01:02 < rbergeron> that kind of thing
01:02 < rbergeron> the other thingis - with code - you'll hear people refer to things like trees and branches
01:03 < morinoa> ok...
01:03 < morinoa> obviously these are like "grok." a different language 

Here, the newcomer is once again signaling that they don't actually get the idea *that* deeply. The idea that you might have a "magic undo" is one thing -- but the transition to code (for which they have zero context) is more challenging.

01:03  * rbergeron wonders where her bf is since he could really explain this better than i can
01:03 < rbergeron> yeah
01:03 < rbergeron> so - let's say you're a developer

My thought? "No, lets not."

01:03 < rbergeron> a lot of times you'll be working on multiple versions of the same code
01:03 < rbergeron> ie:
01:04 < rbergeron> you have a version that is already out - sometimes you have urgent fixes that need to happen
01:04 < rbergeron> security issues
01:04 < rbergeron> that kind of thing
01:04 < rbergeron> you might also be working on "the next version" - more hardcore development
01:04 < rbergeron> things aren't as stable
01:04 < rbergeron> but in the end - they are all going to be more or less the same product, at some point
01:04 < morinoa> ok, so I understand this revision idea, now what do I do with it?

And again, the newcomer comes back and says "Sure, revision, I got it... but so what?"

This brings us all the way back to the original point of this critique, which is that the community needs to work with its newcomers at their level, not at the community's level, and be prepared to bring them in where they are -- without dumping them in the deep end of the pool.

01:04 < rbergeron> so in a DVCS - you might see people refer to things as a development branch
01:05 < rbergeron> or a stable branch
01:05 < rbergeron> ke4qqq: yeah, what's up with me explaining this :)
01:05 < ke4qqq> you splain it well

In conclusion, "Productively lost" is a wonderful thing... but I suspect that more than 95% of potential contributors are lost simply because the community has no way of scaffolding their entry. While we might like Lave and Wenger's notion of legitimate peripheral participation, we need to work together to seriously improve the mechanisms by which newcomers (especially people without a background in a technical field involving computing) are brought into open projects.

This is a dialog that I am prepared to have, and can contribute 20 students to next Fall.

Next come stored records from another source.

-- ==== Sys2Proof/Certificates/Slice0/Obligations.lean ====
section
/-! DEFINITION. The statements for the provers, one definition each; OBLIGATIONS.json says of each where it comes from. `Answers c s P` says
that the command c answers a next state with P, and `Effects c s P` that its own effect leaves a state with P, before what follows in its
step; both are conclusions, so every premise is about the state and the operands alone. -/

open Sys2Proof Sys2Proof.Machine

/-! ### The block as a whole -/

/-- A step takes the command at the front of the queue and is exec of it on the state with the queue's rest. -/
def Obligations.StepRunsFrontCommand : Prop :=
  ∀ (c : Instr) (s : State), step { s with pending := c :: s.pending } = exec c s

/-- On an empty queue one CK_TIME period passes: the count of periods rises by one, that of CK_SLOW edges by one when an edge falls in the
period; a node held in internal reset stays as it is. The fabric-time counter adds its increment, which differs from nominal by the
frequency term and the phase correction and by no more than MAX_PPM; it holds while CK_TIME is lost and through a change of CLK_SEL (R273
to R275, R279). The model's own choices in it: notes/assumptions 2, 3, 8, 92. -/
def Obligations.StepIdleIsOneTick : Prop :=
  ∀ s : State, s.pending = [] →
    (running s = false → step s = .next s) ∧
    (upAnd s = true → ∃ t, step s = .next t ∧ t.pending = [] ∧ t.clk.ticks = s.clk.ticks + 1 ∧
      t.clk.slow = s.clk.slow + (if Config.slowEdge s.clk.ticks then 1 else 0) ∧
      t.sys = s.sys ∧ t.sil = s.sil ∧ t.cal = s.cal ∧ t.grn = s.grn ∧ t.hlt = s.hlt ∧ t.pln = s.pln ∧
      (s.clk.ckTime = false → t.tim.cnt = s.tim.cnt) ∧
      (s.clk.ckTime = true → s.tim.skipTicks ≠ 0 → t.tim.cnt = s.tim.cnt ∧ t.tim.skipTicks = s.tim.skipTicks - 1) ∧
      (s.clk.ckTime = true → s.tim.skipTicks = 0 → s.tim.held = none →
        let nominal : Int := s.tim.inc.toNat * 256
        let rate : Int := rateF s + phaseRate s
        t.tim.cnt = s.tim.cnt + BitVec.ofInt 80 (Int.fdiv (nominal * (2 ^ 32 + rate)) (2 ^ 32)) ∧
        rate.natAbs ≤ s.tim.maxPpm.toNat * 2 ^ 32 / 1000000))

/-- No command changes which commands wait. -/
def Obligations.ExecKeepsQueue : Prop :=
  ∀ (c : Instr) (s t : State), exec c s = .next t → t.pending = s.pending

/-- Reset values that the field tables state, one for each group of registers, and an empty queue of commands; and the state after reset
meets every invariant that the steps keep. The model's own choices in it: notes/assumptions 6, 9. -/
def Obligations.ResetValues : Prop :=
  let s := State.reset
  s.pending = [] ∧ running s = true ∧ s.sys.bootDone = false ∧ s.sys.tamper = false ∧ s.sys.compatEn = false ∧ s.sys.paceMin = 0xFFFF ∧
    s.sil.stage = 0 ∧ s.sil.floor = 3 ∧ s.sil.reseedCap = 0x40 ∧ s.sil.lspId = 0xFFE ∧
    s.cal.lock = false ∧ s.cal.cutCell = 0x03A00079 ∧ s.cal.cutWit = 0x032B003D ∧ s.mbx.holder = none ∧
    s.grn.cells.length = 64 ∧ (∀ x ∈ allSources s.grn, x.st = .seasoning) ∧ s.hlt.fatal = false ∧ s.hlt.retryMs = 1000 ∧
    (∀ p ∈ s.pln.planes, p.st = .kat) ∧ s.pln.holdMax = 100 ∧ s.tal.books = Books.zero ∧ s.tal.epoch = 0 ∧
    s.lan.lanes.length = 16 ∧ (∀ l ∈ s.lan.lanes, l.st = .kat) ∧ s.lan.en = 0xFFFF ∧
    (∀ d ∈ s.stk.queues, d.st = .on ∧ d.ents = []) ∧ s.stk.maxAge = 10000 ∧ s.stk.stallUs = 1000 ∧ s.job.jobs = [] ∧ s.evt.queue = [] ∧
    (∀ b ∈ s.bne.benches, b.st = .load) ∧ s.ring.pa.st = .down ∧ s.ring.pb.st = .down ∧ s.ring.nodeId = 0xFFF ∧
    s.tim.inc = 0x08000000 ∧ s.tim.src = 1 ∧ s.lsp.role = false ∧ s.lsp.engine = true ∧ s.lsp.len = 32 ∧
    Limits s ∧ Balanced s ∧ memsOk s = true ∧ settled s = true ∧ streamsUnique s = true

/-- Every step keeps every clamped setting within the limits of its field table, apart from the watermarks DQ_WM_n of the queues: no
command and no tick stores a value outside them (R314). The settings are those of the sill (R338: SIL_FLOOR, SIL_RESEED_CAP,
SIL_REQ_LIMIT, SIL_LSP_ID, SIL_CLASS_WEIGHT), HLT_RETRY, PLN_HOLD_MAX, the LAN reseed limits, the STK age, stall and patrol settings,
BNE_CFG, EVT_CTRL and EVT_MASK, the RING and TIM settings, LSP_FMT and the bus settings of both flash windows. -/
def Obligations.StepKeepsLimits : Prop :=
  ∀ s t : State, Limits s → step s = .next t → Limits t

/-- Every step keeps the identities of the tally: credit taken in is seeded, in kerf or pending, words generated are delivered, in kerf,
resident or in flight, and the cause counters sum to their totals (R89, R93). -/
def Obligations.StepKeepsTallyBalanced : Prop :=
  ∀ s t : State, Balanced s → step s = .next t → Balanced t

/-- Every step keeps the canonical form of every memory: the stack array, the capture buffer, the control core's memory and the operand
memories of the benches. The model's own choices in it: notes/assumptions 9. -/
def Obligations.StepKeepsMemoriesCanonical : Prop :=
  ∀ s t : State, memsOk s = true → step s = .next t → memsOk t = true

/-- In the step that raises the fatal alarm its effects are complete: no stream is left and every job in flight whose record is not on its
way yet ends with FATAL (R157, R211), every lane is in HALT or FAULT with its state zero and no segment (R122), every plane is in HALT and
holds no block and no seed (Table 4-3), every bench is in HALT with its operand memory clear (R235), no word stands in a queue and nothing
waits on one, and the overwrite of the array has begun (R152, R350). No alarm is left unsettled between two steps, and no requester has two
streams (R158). The model's own choices in it: notes/assumptions 27. -/
def Obligations.StepSettlesAlarm : Prop :=
  ∀ s t : State, step s = .next t →
    (settled s = true → settled t = true) ∧ (streamsUnique s = true → streamsUnique t = true) ∧
    (settled s = true → s.hlt.fatal = false → t.hlt.fatal = true →
      t.job.streams = [] ∧ (∀ j ∈ t.job.jobs, j.accepted = true → j.stop ≠ none) ∧
      (∀ id j, jobOf s id = some j → j.accepted = true → (j.stop = none ∨ j.phase ≠ .recordSent) →
        ∀ k, jobOf t id = some k → k.stop = some stFatal) ∧
      (∀ l ∈ t.lan.lanes, (l.st = .halt ∨ l.st = .fault) ∧ l.drbg = Drbg.zero ∧ l.seg = none) ∧
      (∀ b p, b < nBoards t → planeOf t b = some p → p.st = .halt ∧
        ((planeOf s b).map (·.st) ≠ some .halt → p.blk = none ∧ p.seed = none)) ∧
      (∀ b ∈ t.bne.benches, b.st = .halt ∧ b.mem = [] ∧ b.job = none) ∧
      (∀ q d, q < 16 → queueOf t q = some d → d.waits = [] ∧ ∀ e ∈ d.ents, e.st.here = false) ∧
      t.stk.clearing = true)

/-- The settings of every block, the sill registers, the mailbox, the control core's memory and power change only by accesses, by the
commands of power, boot, tamper, pace and clocks, by the time limits of guarded pairs and of the mailbox, by transfers of the slave port,
the access engine and its switch, and by polls of a flash; the sources, the boards and the calibration change only by those, by samples
and snapshots, and by what the parser, a launch or a fence starts. -/
def Obligations.UnitsKeepSettings : Prop :=
  ∀ (c : Instr) (s t : State), exec c s = .next t →
    (keepsSettings c = true → settings t = settings s) ∧ (keepsFront c = true → front t = front s)

/-- Once SYS_BOOT_DONE is set, no command but a reset changes any sill register, the access class table or the boot status. -/
def Obligations.SillFixedAfterBoot : Prop :=
  ∀ (c : Instr) (s t : State), s.sys.bootDone = true → isPowerRow c = false → exec c s = .next t → silSettings t.sil = silSettings s.sil

/-- The memories: the bytes written read back in their order, and every byte outside them reads as before. -/
def Obligations.MemoryReadAfterWrite : Prop :=
  (∀ (m : Mem) (a : Nat) (l : List Byte), memWf m = true → memRead (memWrite m a l) a l.length = l) ∧
  (∀ (m : Mem) (a k : Nat) (l : List Byte), (k < a ∨ a + l.length ≤ k) → memGet (memWrite m a l) k = memGet m k)

/-! ### Power, boot, tamper and calibration (chapters 1, 2, 14, 15) -/

/-- Power and reset: VIN_RISE latches the bank straps, RESET_ASSERT and BROWN_OUT lose all volatile state, and EXTEST, CLAMP and HIGHZ
hold the node in internal reset; the instruction given last is the current one; a node held there, or without power, ignores every other
command (R331, R356, R357, R359 to R361). The model's own choices in it: notes/assumptions 24. -/
def Obligations.PowerAndReset : Prop :=
  ∀ s : State,
    (∀ l c, s.pwr.phase = .off →
      exec (.vinRise l c) s = .next { s with pwr := { s.pwr with phase := .inReset, bankL := l, bankC := c } }) ∧
    (∀ l c, s.pwr.phase ≠ .off → exec (.vinRise l c) s = .next s) ∧
    (running s = true → Answers .resetAssert s (fun t => t.pwr.phase = .inReset ∧ t.pwr.resetLow = true ∧ volatileLost s t)) ∧
    (running s = false → exec .resetAssert s = .next { s with pwr := { s.pwr with resetLow := true } }) ∧
    (s.pwr.phase ≠ .off → Answers .brownOut s (fun t => t.pwr.phase = .off ∧ volatileLost s t)) ∧
    (s.pwr.phase = .off → exec .brownOut s = .next s) ∧
    (∀ i, running s = true → (i = .extest ∨ i = .clamp ∨ i = .highz) →
      Answers (.jtagResetHold i) s (fun t =>
        t.pwr.phase = .inReset ∧ t.pwr.jtagHold = true ∧ t.pwr.jtag = i ∧ volatileLost s t)) ∧
    (∀ i, ¬ (i = .extest ∨ i = .clamp ∨ i = .highz) →
      exec (.jtagResetHold i) s = .next { s with pwr := { s.pwr with jtagHold := false, jtag := i } }) ∧
    (∀ i, running s = false → (i = .extest ∨ i = .clamp ∨ i = .highz) →
      exec (.jtagResetHold i) s = .next { s with pwr := { s.pwr with jtagHold := true, jtag := i } }) ∧
    (∀ c, running s = false → isPowerRow c = false → exec c s = .next s)

/-- Internal reset release: the straps are sampled and the boot phase begins; with TAMPER_N low the node enters tamper hold at once (R331,
R349, R358); the test port's hold and TEST_EN keep the node in internal reset (R359, R362). The model's own choices in it:
notes/assumptions 6, 26. -/
def Obligations.InternalResetRelease : Prop :=
  ∀ (s : State) (x : ResetPins),
    (s.pwr.phase = .inReset → s.pwr.jtagHold = false → x.testEn = false →
      Answers (.internalResetRelease x) s (fun t =>
        running t = true ∧ t.pwr.role = (x.role && !s.pwr.is832) ∧
        t.pwr.bootSel = BitVec.ofNat 2 (2 * b2n x.bootSel1 + b2n x.bootSel0) ∧ t.sys.bootDone = false ∧
        t.sys.tamper = !x.tamperN ∧ t.hlt.fatal = !x.tamperN ∧ t.sil.stage = (if x.tamperN then 0 else 8) ∧
        (x.tamperN = false → t.hlt.fatalCause = 7 ∧ ∀ y ∈ allSources t.grn, y.st = .stopped))) ∧
    (s.pwr.phase ≠ .inReset ∨ s.pwr.jtagHold = true ∨ x.testEn = true → exec (.internalResetRelease x) s = .next s)

/-- The mask ROM: the boot source is chosen by BOOT_SEL, an image that passes every check is loaded and entered (STAGE 4), and a boot that
fails stops in STAGE 7 with the cause of the check; an uncorrectable OTP error stops it with cause 5, and a host boot in STAGE 6 (R332 to
R336). A completed SYS_BOOT_DONE pair of the control core closes the boot phase: DONE, READY, STAGE 5, and the register is pinned (R322,
R328, R341). The model's own choices in it: notes/assumptions 12, 23. -/
def Obligations.BootPhase : Prop :=
  (∀ (s : State) (x : BootFlash), upAnd s = true → s.sys.tamper = false → s.sil.stage = 0 → s.core.entry = none → s.sys.bootDone = false →
      Answers (.romBoot x) s (fun t =>
        let c1 := imageCause 0 x.primary x.agreeBoot
        let c2 := imageCause 0x800000 x.secondary x.agreeBoot
        let enters (l : List Byte) : Prop := t.sil.stage = 4 ∧ t.core.entry = some (BitVec.ofNat 32 (imgLe l 0x18 4)) ∧
          t.core.ram = memWrite [] 0 (imgBytes l (imgLe l 0x10 4) (imgLe l 0x14 4))
        let stops (stage cause : Nat) : Prop :=
          t.sil.stage = BitVec.ofNat 4 stage ∧ t.sil.fail = BitVec.ofNat 4 cause ∧ t.core = s.core
        if s.pwr.otpUe then stops 7 5
        else if 2 ≤ s.pwr.bootSel.toNat then stops 6 0
        else if c1 = 0 then enters x.primary
        else if s.pwr.bootSel = 0 then stops 7 c1
        else t.sil.secondary = true ∧ (if c2 = 0 then enters x.secondary else stops 7 c2))) ∧
  (∀ (s : State) (a : Acc), completes a 0x0008 1 s = true → who a s = coreId →
    Answers (.bootDone a) s (fun t =>
      t.sys.bootDone = true ∧ t.pwr.ready = true ∧ t.sil.stage = 5 ∧ isPinned t 0x0008 = true ∧
      t.sil.perms = s.sil.perms ∧ t.cal = s.cal ∧ t.grn = s.grn))

/-- TAMPER_N low for 200 ns or more stops every source, raises the fatal alarm with cause 0x07 and zeroizes the control core's memory, the
mailbox, the capture buffer, the mask key of the stack, every lane's Key and V and every bench's operand memory; a pulse shorter than 50 ns
does nothing; between the two it may or may not count (R348, R349). The model's own choices in it: notes/assumptions 25, 26. -/
def Obligations.TamperHold : Prop :=
  ∀ (s : State) (ns : Nat), upAnd s = true →
    (200 ≤ ns → s.sys.tamper = false → s.hlt.fatal = false →
      Answers (.tamper ns) s (fun t =>
        t.sys.tamper = true ∧ t.hlt.fatal = true ∧ t.hlt.fatalCause = 7 ∧ t.core.ram = [] ∧ t.sys.armed = [] ∧
        t.mbx.data = List.replicate 8 0 ∧ t.grn.cap.buf = [] ∧ t.stk.maskKey = 0 ∧ (∀ l ∈ t.lan.lanes, l.drbg = Drbg.zero) ∧
        (∀ b ∈ t.bne.benches, b.mem = []) ∧ t.sil.stage = (if s.sys.bootDone then s.sil.stage else 8) ∧
        ∀ y ∈ allSources t.grn, y.st = .stopped)) ∧
    (50 ≤ ns → ns < 200 → s.sys.tamper = false →
      Answers (.tamper ns) s (fun t => t.sys.tamper = Config.tamperCounts s.clk.free)) ∧
    (ns < 50 → exec (.tamper ns) s = .next (finishUp s))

However, the conversation needs to take place during the summer, and I want one, two, or possibly (at the most!) three small communities within a larger project who want to improve their entry paths in meaningful ways. This is something we can task students on, and begin developing a model for how to do this repeatably, reliably, and without burdening the community (or the faculty involved) unnecessarily.